Birkaç saat sonra en ciddi yüzüyle, koyu bir takım elbiseyle memleketin –genellikle yorucu, boğucu- gündemini Elazığ’daki, Van’daki, Aydın’daki, Konya’daki evlerin salonlarına canlı bağlanarak anlatacaktı ama hiç de öyle “önemli adamım ben, o TV’de gördüğünüz adam var ya işte o benim” havası yoktu.
Oturduk, müzikten konuştuk, sanattan konuştuk, gençlerden, gelecekten, kısacası güzel olan şeylerden… Arkadaş olduk, sonrasında da tekrar tekrar buluştuk, sohbetimiz hep demli çay kıvamında kaldı.
Sohbetlerimizden birinde çok sakin bir şekilde, adeta “tatlı tatlı” anlattı tüm Türkiye’nin gözünün önünde, canlı yayında kovulan ilk muhabir olduğunu.

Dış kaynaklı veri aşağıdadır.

/-! The operations. -/

/-- 41_instruction_commands R110. The traces of a call of the primitive are those of `Call.events` and `Call.txn`
(40 R100, with the spec's decisions D4, D5, D9, D25); the same in the statements that follow. -/
def Obligations.ClearDisplaySendsItsWord : Prop :=
  ∀ s : State, s.block = .idle →
    exec .clearDisplay s = .next (s.afterSending .clearDisplay [{ rs := false, rw := false, d := 0x01#8, cls := .long }])

/-- 41_instruction_commands R111. -/
def Obligations.ReturnHomeSendsItsWord : Prop :=
  ∀ s : State, s.block = .idle →
    exec .returnHome s = .next (s.afterSending .returnHome [{ rs := false, rw := false, d := 0x02#8, cls := .long }])

/-- 41_instruction_commands R112, the word computed as its pseudocode computes it. -/
def Obligations.EntryModeSetSendsItsWord : Prop :=
  ∀ (decrement displayShift : Bool) (s : State), s.block = .idle →
    exec (.entryModeSet decrement displayShift) s =
      .next (s.afterSending (.entryModeSet decrement displayShift)
        [{ rs := false, rw := false, d := BitVec.ofNat 8 (0b00000100 + 2 * (!decrement).toNat + displayShift.toNat),
           cls := .short }])

/-- 41_instruction_commands R113, the word computed as its pseudocode computes it. -/
def Obligations.DisplayControlSendsItsWord : Prop :=
  ∀ (displayOn cursorOn blinkOn : Bool) (s : State), s.block = .idle →
    exec (.displayControl displayOn cursorOn blinkOn) s =
      .next (s.afterSending (.displayControl displayOn cursorOn blinkOn)
        [{ rs := false, rw := false,
           d := BitVec.ofNat 8 (0b00001000 + 4 * displayOn.toNat + 2 * cursorOn.toNat + blinkOn.toNat), cls := .short }])

/-- 41_instruction_commands R114 and R117, the word computed as R114's pseudocode computes it; every combination is
sent, `data_length_8bit = false` and `two_line = true` among them. -/
def Obligations.FunctionSetSendsItsWord : Prop :=
  ∀ (dataLength8bit twoLine font5x10 : Bool) (s : State), s.block = .idle →
    exec (.functionSet dataLength8bit twoLine font5x10) s =
      .next (s.afterSending (.functionSet dataLength8bit twoLine font5x10)
        [{ rs := false, rw := false,
           d := BitVec.ofNat 8 (0b00100000 + 16 * dataLength8bit.toNat + 8 * twoLine.toNat + 4 * font5x10.toNat),
           cls := .short }])

/-- 41_instruction_commands R115: in 0..127 the word `128 + address` is sent; otherwise RangeError and nothing sent. -/
def Obligations.SetDdramAddressSendsOrFails : Prop :=
  ∀ (a : Int) (s : State), s.block = .idle →
    (0 ≤ a ∧ a ≤ 127 →
      exec (.setDdramAddress a) s =
        .next (s.afterSending (.setDdramAddress a)
          [{ rs := false, rw := false, d := BitVec.ofInt 8 (0b10000000 + a), cls := .short }])) ∧
    (a < 0 ∨ 127 < a →
      exec (.setDdramAddress a) s = .next (s.afterReport (.setDdramAddress a) (.error .rangeError)))

/-- 42_data_and_text R130: in 0..255 the value is sent to the data register; otherwise RangeError and nothing sent. -/
def Obligations.WriteDataSendsOrFails : Prop :=
  ∀ (v : Int) (s : State), s.block = .idle →
    (0 ≤ v ∧ v ≤ 255 →
      exec (.writeData v) s =
        .next (s.afterSending (.writeData v) [{ rs := true, rw := false, d := BitVec.ofInt 8 v, cls := .short }])) ∧
    (v < 0 ∨ 255 < v →
      exec (.writeData v) s = .next (s.afterReport (.writeData v) (.error .rangeError)))

/-- 42_data_and_text R131, R137: the code of a key, LookupError for a character that is no key; nothing but the report
changes, and no code is substituted. -/
def Obligations.ResolveCharAnswersOrFails : Prop :=
  ∀ (c : CodePoint) (s : State), s.block = .idle →
    (∀ code, Memory.read s.charTab c.val = some code →
      exec (.resolveChar c) s = .next (s.afterReport (.resolveChar c) (.okCode code))) ∧
    (Memory.read s.charTab c.val = none →
      exec (.resolveChar c) s = .next (s.afterReport (.resolveChar c) (.error .lookupError)))

/-- 42_data_and_text R132, R134, R135: with `two_line` false and every character a key, the five fixed words and then
one data word a character, in input order, for a text of any length (the empty one too, R136). The third, fourth and
fifth word rest on the spec's decisions D10 (C1), D11 and D12, the empty text on D16, the length on D24. -/
def Obligations.WriteTextSendsPreambleThenCodes : Prop :=
  ∀ (text : List CodePoint) (codes : List Byte) (s : State), s.block = .idle →
    text.map (fun c => Memory.read s.charTab c.val) = codes.map some →
    exec (.writeText text false) s =
      .next (s.afterSending (.writeText text false)
        ([{ rs := false, rw := false, d := 0x01#8, cls := .long },
          { rs := false, rw := false, d := 0x80#8, cls := .short },
          { rs := false, rw := false, d := 0x30#8, cls := .short },
          { rs := false, rw := false, d := 0x0C#8, cls := .short },
          { rs := false, rw := false, d := 0x06#8, cls := .short }] ++
         codes.map fun d => { rs := true, rw := false, d := d, cls := .short }))

/-- 42_data_and_text R133 with D14, D15: `two_line` is tested first (for the empty text too), then the characters; a
failed check sends nothing, not the five fixed words either. -/
def Obligations.WriteTextChecksBeforeSending : Prop :=
  ∀ (text : List CodePoint) (s : State), s.block = .idle →
    exec (.writeText text true) s = .next (s.afterReport (.writeText text true) (.error .notImplemented)) ∧
    ((∃ c ∈ text, Memory.read s.charTab c.val = none) →
      exec (.writeText text false) s = .next (s.afterReport (.writeText text false) (.error .lookupError)))

/-- 30_encoding R75 (with the defaults of D10 to D12): write_text is its component operations one after the other. It
leaves the lines, both traces, the table, the pins and the block as they do; only the reports differ, one for the
composite. -/
def Obligations.WriteTextIsItsExpansion : Prop :=
  ∀ (text : List CodePoint) (codes : List Byte) (s : State), s.block = .idle →
    text.map (fun c => Memory.read s.charTab c.val) = codes.map some →
    ∃ t u : State, exec (.writeText text false) s = .next t ∧
      execAll ([.clearDisplay, .setDdramAddress 0, .functionSet true false false, .displayControl true false false,
        .entryModeSet false false] ++ codes.map fun d => Instr.writeData d.toNat) s = .next u ∧
      t = { u with reports := s.reports ++ [{ op := .writeText text false, answer := .ok }] }

/-- 95 program P1 (source property S6): with 'A' a key of code 0x41, `write_text("A")` latches six words, and leaves
RS, DB6 and DB0 high and the other lines low. The third to fifth word rest on D10, D11 and D12. -/
def Obligations.WriteTextOfLetterA : Prop :=
  ∀ s : State, s.block = .idle → Memory.read s.charTab 0x41 = some 0x41#8 →
    ∃ t : State, exec (.writeText [0x41] false) s = .next t ∧
      t.tTrace = s.tTrace ++ [⟨false, false, 0x01#8⟩, ⟨false, false, 0x80#8⟩, ⟨false, false, 0x30#8⟩,
        ⟨false, false, 0x0C#8⟩, ⟨false, false, 0x06#8⟩, ⟨true, false, 0x41#8⟩] ∧
      (∀ n : Line, t.lines.get n = some (n == .rs || n == .db6 || n == .db0)) ∧
      t.reports = s.reports ++ [{ op := .writeText [0x41] false, answer := .ok }]

/-- 42_data_and_text R139: under the optional hypothesis AsciiIdentity a key from U+0020 to U+007E resolves to its own
code point. -/
def Obligations.AsciiKeyResolvesToItself : Prop :=
  ∀ (c : CodePoint) (s : State), s.block = .idle → AsciiIdentity s.charTab → 0x20 ≤ c.val → c.val ≤ 0x7E →
    (Memory.read s.charTab c.val).isSome = true →
    exec (.resolveChar c) s = .next (s.afterReport (.resolveChar c) (.okCode (BitVec.ofNat 8 c.val)))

1996 yılında 20’li yaşlarında genç bir muhabirken, ülkenin gelmiş geçmiş en meşhur anchorman’inin yanında çalışıyordu. Bir gün, ülkeyi karışık, karanlık günlere, huzursuzluğa hazırlayabilmek adına, ortalığı toz duman eden bir haber yayınlandı. “Ülke elden gidiyor” hissi vermek için özel tasarlanmış bu haberden sonra ünlü anchorman şöyle bir açıklamada bulundu.

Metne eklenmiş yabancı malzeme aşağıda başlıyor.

-- ==== Sys2Proof/Tests/Slice0.lean ====
section
/-!
SUPPORT. The model's own tests, with the expected values of spec/95_test_vectors.md, and a witness for the hypotheses
of every statement that has some.
-/

namespace Sys2Proof.Tests

open Sys2Proof Sys2Proof.Machine

/-- The test table CT1 of 95: 'A', 'B', ' ', 'H', 'i' and nothing else. -/
def tableCt1 : Memory := [(0x20, 0x20#8), (0x41, 0x41#8), (0x42, 0x42#8), (0x48, 0x48#8), (0x69, 0x69#8)]

/-- A freshly constructed block with the table CT1. -/
def fresh : State := { State.reset with charTab := tableCt1 }

/-- The block after `write_data(0x41)`: L = (1, 0, 0, 0x41). -/
def afterA : State := fresh.afterSending (.writeData 0x41) [drCall 0x41#8]

/-- A test on the next state, false at a fault or a refusal. -/
def nextIs (o : Host.Outcome State Fault Refusal) (p : State → Bool) : Bool :=
  match o with
  | .next s => p s
  | .fault r => nomatch r
  | .refused _ => false

/-- Is the outcome this refusal? -/
def refusedBy (o : Host.Outcome State Fault Refusal) (r : Refusal) : Bool :=
  match o with
  | .next _ => false
  | .fault f => nomatch f
  | .refused r' => r' == r

/-- The T-trace grew by these bus words and the operation was told this. -/
def grewBy (words : List BusWord) (answer : Answer) (s t : State) : Bool :=
  decide (t.tTrace.map Txn.word = s.tTrace.map Txn.word ++ words) &&
    decide (t.reports.map Report.answer = s.reports.map Report.answer ++ [answer])

/-! WellFormed: an ill-formed term for each check, which the check refuses. -/

theorem test_wellFormed_refuses_address_128 : (Instr.setDdramAddress 128).wellFormed = false := by decide
theorem test_wellFormed_refuses_address_negative : (Instr.setDdramAddress (-1)).wellFormed = false := by decide
theorem test_wellFormed_refuses_value_256 : (Instr.writeData 256).wellFormed = false := by decide
theorem test_wellFormed_refuses_value_negative : (Instr.writeData (-1)).wellFormed = false := by decide
theorem test_wellFormed_refuses_two_lines : (Instr.writeText [0x41] true).wellFormed = false := by decide
theorem test_wellFormed_accepts_bounds :
    (Instr.setDdramAddress 127).wellFormed && (Instr.writeData 255).wellFormed && (Instr.writeText [] false).wellFormed := by
  decide

/-! Decoding: a word written out bit by bit from R63 for every row, the table of 95 section 2.6, and the rejects. -/

theorem test_decode_clear_display : decode 0b0000000001#10 = some .clearDisplay := by decide
theorem test_decode_return_home : decode 0b0000000010#10 = some .returnHome := by decide
theorem test_decode_entry_mode_set : decode 0b0000000100#10 = some (.entryModeSet true false) := by decide
theorem test_decode_display_control : decode 0b0000001010#10 = some (.displayControl false true false) := by decide
theorem test_decode_function_set : decode 0b0000110100#10 = some (.functionSet true false true) := by decide
theorem test_decode_set_ddram_address : decode 0b0011010101#10 = some (.setDdramAddress 85) := by decide
theorem test_decode_write_data : decode 0b1010101010#10 = some (.writeData 170) := by decide
theorem test_decode_rejects_by_name :
    [0x000#10, 0x003#10, 0x010#10, 0x01F#10, 0x021#10, 0x033#10, 0x03F#10, 0x040#10, 0x07F#10, 0x100#10, 0x1FF#10, 0x300#10, 0x3FF#10].map
      (fun w => match decodeNamed w with | .ok _ => none | .error e => some e) =
    [some .noRow, some .noRow, some .leadingDb4, some .leadingDb4, some .functionSetLowBits, some .functionSetLowBits,
     some .functionSetLowBits, some .leadingDb6, some .leadingDb6, some .readWriteSet, some .readWriteSet,
     some .readWriteSet, some .readWriteSet] := by decide
theorem test_encode_address_127 : encode (.setDdramAddress 127) = some 0b0011111111#10 := by decide
theorem test_encode_value_255 : encode (.writeData 255) = some 0b1011111111#10 := by decide
theorem test_decodeTableWord_two_bytes : decodeTableWord 16 0x0080 = some (.setDdramAddress 0) := by decide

“Sevgili izleyiciler, az önce bir haber verdik. Bu haber bizim yayın çizgimize hiç yakışmıyordu. Bu yüzden sizden özür diliyorum. Ve bu haberi yapan arkadaşımız ….. …..’yı tüm Türkiye’nin huzurunda canlı yayında işten atıyorum.”

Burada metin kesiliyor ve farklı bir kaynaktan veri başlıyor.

-- ==== Sys2Proof/Machine/Engine.lean ====
section
/-! DEFINITION. The permutation engine as functions on 12 lanes: the five steps, the round and the
permutation (40_permutation_engine R110 to R117). -/

namespace Sys2Proof.Machine

/-- Left rotation of a lane, bit `z` to bit `(z + n) mod 32` (00_scope R14). -/
def rotl32 (v : Lane) (n : Nat) : Lane :=
  if n = 0 then v else (v <<< n) ||| (v >>> (32 - n))

/-- Lane `x` of a plane; index arithmetic on `Fin 4` is modulo 4 (00_scope R14). -/
def Plane.lane (p : Plane) (x : Fin 4) : Lane :=
  match x with
  | 0 => p.x0
  | 1 => p.x1
  | 2 => p.x2
  | 3 => p.x3

/-- The plane with lane `f x` at position `x`. -/
def Plane.ofLanes (f : Fin 4 → Lane) : Plane :=
  { x0 := f 0, x1 := f 1, x2 := f 2, x3 := f 3 }

/-- `A[y][x]` (00_scope R16). -/
def Lanes.lane (a : Lanes) (y : Fin 3) (x : Fin 4) : Lane :=
  match y with
  | 0 => a.p0.lane x
  | 1 => a.p1.lane x
  | 2 => a.p2.lane x

/-- The state with `f y x` as lane `x` of plane `y`. -/
def Lanes.ofLanes (f : Fin 3 → Fin 4 → Lane) : Lanes :=
  { p0 := Plane.ofLanes (f 0), p1 := Plane.ofLanes (f 1), p2 := Plane.ofLanes (f 2) }

/-- All 48 bytes 0x00 (42_duplex_commands R150). -/
def Lanes.zero : Lanes := Lanes.ofLanes fun _ _ => 0

/-- `P[x]`, the column parity over the three planes (40_permutation_engine R111). -/
def columnParity (a : Lanes) : Plane :=
  Plane.ofLanes fun x => a.lane 0 x ^^^ a.lane 1 x ^^^ a.lane 2 x

/-- `E[x] = rotl32(P[(x-1) mod 4], 5) ^ rotl32(P[(x-1) mod 4], 14)` (R111). -/
def thetaEffect (p : Plane) : Plane :=
  Plane.ofLanes fun x => rotl32 (p.lane (x - 1)) 5 ^^^ rotl32 (p.lane (x - 1)) 14

/-- THETA (R111). -/
def theta (a : Lanes) : Lanes :=
  let e := thetaEffect (columnParity a)
  Lanes.ofLanes fun y x => a.lane y x ^^^ e.lane x

/-- RHO_WEST: plane 1 moves by one lane position, plane 2 rotates by 11 bits (R112). -/
def rhoWest (a : Lanes) : Lanes :=
  { p0 := a.p0
    p1 := Plane.ofLanes fun x => a.lane 1 (x - 1)
    p2 := Plane.ofLanes fun x => rotl32 (a.lane 2 x) 11 }

/-- RC[r], the round constants (R113). -/
def roundConstant (r : Fin 12) : Lane :=
  match r with
  | 0 => 0x00000058
  | 1 => 0x00000038
  | 2 => 0x000003C0
  | 3 => 0x000000D0
  | 4 => 0x00000120
  | 5 => 0x00000014
  | 6 => 0x00000060
  | 7 => 0x0000002C
  | 8 => 0x00000380
  | 9 => 0x000000F0
  | 10 => 0x000001A0
  | 11 => 0x00000012

/-- IOTA: the round constant enters lane `A[0][0]` only (R113). -/
def iota (r : Fin 12) (a : Lanes) : Lanes :=
  { a with p0 := { a.p0 with x0 := a.p0.x0 ^^^ roundConstant r } }

/-- CHI (R114): `B[y][x] = A[y][x] ^ (~A[(y+1) mod 3][x] & A[(y+2) mod 3][x])`. -/
def chi (a : Lanes) : Lanes :=
  Lanes.ofLanes fun y x => a.lane y x ^^^ (~~~(a.lane (y + 1) x) &&& a.lane (y + 2) x)

/-- RHO_EAST: plane 1 rotates by 1 bit, plane 2 moves by two lane positions and rotates by 8 bits (R115). -/
def rhoEast (a : Lanes) : Lanes :=
  { p0 := a.p0
    p1 := Plane.ofLanes fun x => rotl32 (a.lane 1 x) 1
    p2 := Plane.ofLanes fun x => rotl32 (a.lane 2 (x - 2)) 8 }

/-- ROUND(r) (R116). -/
def round (r : Fin 12) (a : Lanes) : Lanes :=
  rhoEast (chi (iota r (rhoWest (theta a))))

/-- The rounds of `rs` one after another. -/
def rounds : List (Fin 12) → Lanes → Lanes
  | [], a => a
  | r :: rs, a => rounds rs (round r a)

/-- The round indices in the order executed, 0 first (R117). -/
def roundOrder : List (Fin 12) := [0, 1, 2, 3, 4, 5, 6, 7, 8, 9, 10, 11]

/-- PERMUTE: 12 rounds, index 0 first (R117). -/
def permute (a : Lanes) : Lanes := rounds roundOrder a

end Sys2Proof.Machine
end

Şok olmuştu genç adam, nutku tutulmuştu. Tüm Türkiye’nin gözü önünde işten kovulmuştu.
İşin garip tarafı, aslında bu haberle ilgisi bile yoktu genç muhabirin, bu haberi o yapmamıştı.
Bana bu hikayeyi büyük bir sakinlikle, olgunlukla anlatmasına şaşmıştım doğrusu. “Kovuldum” kelimesini tek kelime olarak söyleyemeyip, uzun cümlelere yaymayı seven milletiz ne de olsa.
Yıllar, yıllar geçti o kovulmanın ardından. O toy, acemi genç muhabir gitti, yerine ekranların beyefendi, mütevazı ve sakin yüzü geldi. O artık bir ana haber sunucusuydu.
Bir gün ülkenin en önemli haber kanallarından birinin genel yayın yönetmenliğine transfer olduğu duyuruldu bu haber adamının. Ama tırmanış henüz bitmemişti. Kaderin cilvesi döngüyü henüz tam olarak tamamlayamamıştı.
Birkaç hafta sonra, bir sürpriz haber daha düştü ajanslara. Ülkenin en çok izlenen kanallarından birinin yeni anchorman’i belli olmuştu.
Evet, bu yeni anchorman, Türkiye’nin canlı yayında kovulan ilk muhabiri Erhan Çelik’ten başkası değildi.
Ve kaderin cilvesi yerini bulmuştu, Erhan Çelik’in başına geçtiği kanal, kovularak ayrıldığı Show TV’ydi. Koltuğu da kendisini kovan adamın, Reha Muhtar’ın koltuğu…
Ekranların beyefendi yüzü, haberi bağırıp çağırmadan da sunabilen, izleten adamın hikayesini okudunuz.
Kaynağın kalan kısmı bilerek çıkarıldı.